6. Persistence Notes

Topic-level state is the only active session persistence model. Group state stores shared channel settings such as cwd, model, provider, permission mode, verbosity, and timeout defaults.

7. Current Ownership

The current ownership chain is:

Telegram handlers
  -> SessionManager
  -> TopicSession
  -> SemanticSessionRuntime
  -> AgentProvider
  -> ProviderSemanticAdapter
  -> ChannelProjector
  -> DeliveryOutbox
  -> TelegramPort

Component ownership:

  • SessionManager owns lookup and persistence.
  • TopicSession owns wiring.
  • SemanticSessionRuntime owns lifecycle and commands.
  • ProviderSemanticAdapter owns provider normalization.
  • ChannelProjector owns visible message projection.
  • DeliveryOutbox owns delivery reliability.
  • TelegramPort owns Telegram API details.

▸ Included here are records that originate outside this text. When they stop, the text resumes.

@[simp] theorem State.complete_cmd (s : State) (code : BitVec 4) : (s.complete code).cmd = s.cmd := rfl
@[simp] theorem State.complete_pend (s : State) (code : BitVec 4) : (s.complete code).pend = { s.pend with valid := false } := rfl
@[simp] theorem State.complete_status (s : State) (code : BitVec 4) : (s.complete code).status = s.status.completed code := rfl
@[simp] theorem State.complete_irqen (s : State) (code : BitVec 4) : (s.complete code).irqen = s.irqen := rfl
@[simp] theorem State.complete_keylen (s : State) (code : BitVec 4) : (s.complete code).keylen = s.keylen := rfl
@[simp] theorem State.complete_ivlen (s : State) (code : BitVec 4) : (s.complete code).ivlen = s.ivlen := rfl
@[simp] theorem State.complete_result (s : State) (code : BitVec 4) : (s.complete code).result = s.result := rfl
@[simp] theorem State.complete_ctr (s : State) (code : BitVec 4) : (s.complete code).ctr = s.ctr := rfl
@[simp] theorem State.complete_desl (s : State) (code : BitVec 4) : (s.complete code).desl = s.desl := rfl
@[simp] theorem State.complete_desr (s : State) (code : BitVec 4) : (s.complete code).desr = s.desr := rfl
@[simp] theorem State.complete_key (s : State) (code : BitVec 4) : (s.complete code).key = s.key := rfl
@[simp] theorem State.complete_blk (s : State) (code : BitVec 4) : (s.complete code).blk = s.blk := rfl
@[simp] theorem State.complete_nonce (s : State) (code : BitVec 4) : (s.complete code).nonce = s.nonce := rfl
@[simp] theorem State.complete_rc4I (s : State) (code : BitVec 4) : (s.complete code).rc4I = s.rc4I := rfl
@[simp] theorem State.complete_rc4J (s : State) (code : BitVec 4) : (s.complete code).rc4J = s.rc4J := rfl
@[simp] theorem State.complete_x (s : State) (code : BitVec 4) : (s.complete code).x = s.x := rfl
@[simp] theorem State.complete_xi (s : State) (code : BitVec 4) : (s.complete code).xi = s.xi := rfl
@[simp] theorem State.complete_w (s : State) (code : BitVec 4) : (s.complete code).w = s.w := rfl
@[simp] theorem State.complete_dw (s : State) (code : BitVec 4) : (s.complete code).dw = s.dw := rfl
@[simp] theorem State.complete_sk (s : State) (code : BitVec 4) : (s.complete code).sk = s.sk := rfl
@[simp] theorem State.complete_rs (s : State) (code : BitVec 4) : (s.complete code).rs = s.rs := rfl
@[simp] theorem State.complete_params (s : State) (code : BitVec 4) : (s.complete code).params = s.params := rfl
@[simp] theorem State.complete_resetLine (s : State) (code : BitVec 4) : (s.complete code).resetLine = s.resetLine := rfl
@[simp] theorem State.complete_agenda (s : State) (code : BitVec 4) : (s.complete code).agenda = s.agenda := rfl
@[simp] theorem State.complete_rdata (s : State) (code : BitVec 4) : (s.complete code).rdata = s.rdata := rfl
@[simp] theorem State.complete_draws (s : State) (code : BitVec 4) : (s.complete code).draws = s.draws := rfl

@[simp] theorem State.takePending_cmd (s : State) : (s.takePending).cmd = s.cmd := rfl
@[simp] theorem State.takePending_pend (s : State) : (s.takePending).pend = { valid := false, word := 0 } := rfl
@[simp] theorem State.takePending_status (s : State) : (s.takePending).status = s.status := rfl
@[simp] theorem State.takePending_irqen (s : State) : (s.takePending).irqen = s.irqen := rfl
@[simp] theorem State.takePending_keylen (s : State) : (s.takePending).keylen = s.keylen := rfl
@[simp] theorem State.takePending_ivlen (s : State) : (s.takePending).ivlen = s.ivlen := rfl
@[simp] theorem State.takePending_result (s : State) : (s.takePending).result = s.result := rfl
@[simp] theorem State.takePending_ctr (s : State) : (s.takePending).ctr = s.ctr := rfl
@[simp] theorem State.takePending_desl (s : State) : (s.takePending).desl = s.desl := rfl
@[simp] theorem State.takePending_desr (s : State) : (s.takePending).desr = s.desr := rfl
@[simp] theorem State.takePending_key (s : State) : (s.takePending).key = s.key := rfl
@[simp] theorem State.takePending_blk (s : State) : (s.takePending).blk = s.blk := rfl
@[simp] theorem State.takePending_nonce (s : State) : (s.takePending).nonce = s.nonce := rfl
@[simp] theorem State.takePending_rc4I (s : State) : (s.takePending).rc4I = s.rc4I := rfl
@[simp] theorem State.takePending_rc4J (s : State) : (s.takePending).rc4J = s.rc4J := rfl
@[simp] theorem State.takePending_x (s : State) : (s.takePending).x = s.x := rfl
@[simp] theorem State.takePending_xi (s : State) : (s.takePending).xi = s.xi := rfl
@[simp] theorem State.takePending_w (s : State) : (s.takePending).w = s.w := rfl
@[simp] theorem State.takePending_dw (s : State) : (s.takePending).dw = s.dw := rfl
@[simp] theorem State.takePending_sk (s : State) : (s.takePending).sk = s.sk := rfl
@[simp] theorem State.takePending_rs (s : State) : (s.takePending).rs = s.rs := rfl
@[simp] theorem State.takePending_params (s : State) : (s.takePending).params = s.params := rfl
@[simp] theorem State.takePending_resetLine (s : State) : (s.takePending).resetLine = s.resetLine := rfl
@[simp] theorem State.takePending_agenda (s : State) : (s.takePending).agenda = s.agenda := rfl
@[simp] theorem State.takePending_rdata (s : State) : (s.takePending).rdata = s.rdata := rfl
@[simp] theorem State.takePending_draws (s : State) : (s.takePending).draws = s.draws := rfl

@[simp] theorem State.issue_cmd (s : State) (v : Word) : (s.issue v).cmd = v := rfl
@[simp] theorem State.issue_pend (s : State) (v : Word) : (s.issue v).pend = { valid := true, word := v } := rfl
@[simp] theorem State.issue_status (s : State) (v : Word) : (s.issue v).status = s.status.issued := rfl
@[simp] theorem State.issue_irqen (s : State) (v : Word) : (s.issue v).irqen = s.irqen := rfl
@[simp] theorem State.issue_keylen (s : State) (v : Word) : (s.issue v).keylen = s.keylen := rfl
@[simp] theorem State.issue_ivlen (s : State) (v : Word) : (s.issue v).ivlen = s.ivlen := rfl
@[simp] theorem State.issue_result (s : State) (v : Word) : (s.issue v).result = s.result := rfl
@[simp] theorem State.issue_ctr (s : State) (v : Word) : (s.issue v).ctr = s.ctr := rfl
@[simp] theorem State.issue_desl (s : State) (v : Word) : (s.issue v).desl = s.desl := rfl
@[simp] theorem State.issue_desr (s : State) (v : Word) : (s.issue v).desr = s.desr := rfl
@[simp] theorem State.issue_key (s : State) (v : Word) : (s.issue v).key = s.key := rfl
@[simp] theorem State.issue_blk (s : State) (v : Word) : (s.issue v).blk = s.blk := rfl
@[simp] theorem State.issue_nonce (s : State) (v : Word) : (s.issue v).nonce = s.nonce := rfl
@[simp] theorem State.issue_rc4I (s : State) (v : Word) : (s.issue v).rc4I = s.rc4I := rfl
@[simp] theorem State.issue_rc4J (s : State) (v : Word) : (s.issue v).rc4J = s.rc4J := rfl
@[simp] theorem State.issue_x (s : State) (v : Word) : (s.issue v).x = s.x := rfl
@[simp] theorem State.issue_xi (s : State) (v : Word) : (s.issue v).xi = s.xi := rfl
@[simp] theorem State.issue_w (s : State) (v : Word) : (s.issue v).w = s.w := rfl
@[simp] theorem State.issue_dw (s : State) (v : Word) : (s.issue v).dw = s.dw := rfl
@[simp] theorem State.issue_sk (s : State) (v : Word) : (s.issue v).sk = s.sk := rfl
@[simp] theorem State.issue_rs (s : State) (v : Word) : (s.issue v).rs = s.rs := rfl
@[simp] theorem State.issue_params (s : State) (v : Word) : (s.issue v).params = s.params := rfl
@[simp] theorem State.issue_resetLine (s : State) (v : Word) : (s.issue v).resetLine = s.resetLine := rfl
@[simp] theorem State.issue_agenda (s : State) (v : Word) : (s.issue v).agenda = s.agenda := rfl
@[simp] theorem State.issue_rdata (s : State) (v : Word) : (s.issue v).rdata = s.rdata := rfl
@[simp] theorem State.issue_draws (s : State) (v : Word) : (s.issue v).draws = s.draws := rfl

@[simp] theorem State.withByteResult_cmd (s : State) (v : Byte) : (s.withByteResult v).cmd = s.cmd := rfl
@[simp] theorem State.withByteResult_pend (s : State) (v : Byte) : (s.withByteResult v).pend = s.pend := rfl
@[simp] theorem State.withByteResult_status (s : State) (v : Byte) : (s.withByteResult v).status = s.status := rfl
@[simp] theorem State.withByteResult_irqen (s : State) (v : Byte) : (s.withByteResult v).irqen = s.irqen := rfl
@[simp] theorem State.withByteResult_keylen (s : State) (v : Byte) : (s.withByteResult v).keylen = s.keylen := rfl
@[simp] theorem State.withByteResult_ivlen (s : State) (v : Byte) : (s.withByteResult v).ivlen = s.ivlen := rfl
@[simp] theorem State.withByteResult_result (s : State) (v : Byte) : (s.withByteResult v).result = v.setWidth 32 := rfl
@[simp] theorem State.withByteResult_ctr (s : State) (v : Byte) : (s.withByteResult v).ctr = s.ctr := rfl
@[simp] theorem State.withByteResult_desl (s : State) (v : Byte) : (s.withByteResult v).desl = s.desl := rfl
@[simp] theorem State.withByteResult_desr (s : State) (v : Byte) : (s.withByteResult v).desr = s.desr := rfl
@[simp] theorem State.withByteResult_key (s : State) (v : Byte) : (s.withByteResult v).key = s.key := rfl
@[simp] theorem State.withByteResult_blk (s : State) (v : Byte) : (s.withByteResult v).blk = s.blk := rfl
@[simp] theorem State.withByteResult_nonce (s : State) (v : Byte) : (s.withByteResult v).nonce = s.nonce := rfl
@[simp] theorem State.withByteResult_rc4I (s : State) (v : Byte) : (s.withByteResult v).rc4I = s.rc4I := rfl
@[simp] theorem State.withByteResult_rc4J (s : State) (v : Byte) : (s.withByteResult v).rc4J = s.rc4J := rfl
@[simp] theorem State.withByteResult_x (s : State) (v : Byte) : (s.withByteResult v).x = s.x := rfl
@[simp] theorem State.withByteResult_xi (s : State) (v : Byte) : (s.withByteResult v).xi = s.xi := rfl
@[simp] theorem State.withByteResult_w (s : State) (v : Byte) : (s.withByteResult v).w = s.w := rfl
@[simp] theorem State.withByteResult_dw (s : State) (v : Byte) : (s.withByteResult v).dw = s.dw := rfl
@[simp] theorem State.withByteResult_sk (s : State) (v : Byte) : (s.withByteResult v).sk = s.sk := rfl
@[simp] theorem State.withByteResult_rs (s : State) (v : Byte) : (s.withByteResult v).rs = s.rs := rfl
@[simp] theorem State.withByteResult_params (s : State) (v : Byte) : (s.withByteResult v).params = s.params := rfl
@[simp] theorem State.withByteResult_resetLine (s : State) (v : Byte) : (s.withByteResult v).resetLine = s.resetLine := rfl
@[simp] theorem State.withByteResult_agenda (s : State) (v : Byte) : (s.withByteResult v).agenda = s.agenda := rfl
@[simp] theorem State.withByteResult_rdata (s : State) (v : Byte) : (s.withByteResult v).rdata = s.rdata := rfl
@[simp] theorem State.withByteResult_draws (s : State) (v : Byte) : (s.withByteResult v).draws = s.draws := rfl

Anything outside this chain should either be a utility or a test helper.

8. Stability Invariants

  • One Telegram topic maps to one active TopicSession.
  • One TopicSession owns one session-scoped provider instance.
  • Runtime input is serialized through SemanticSessionRuntime.dispatch().
  • Provider events are normalized before rendering.
  • Tool updates are merged by stable tool call id before editing channel messages.
  • Channel sends/edits go through DeliveryOutbox.
  • Provider switch creates or installs a new provider context and clears incompatible provider session identity.
  • Scheduled and MCP-injected messages use the same runtime path as user messages.
  • Telegram-specific behavior does not leak into provider adapters.
  • Persistence is topic-level for session state; group state stores shared settings such as cwd/provider/model defaults.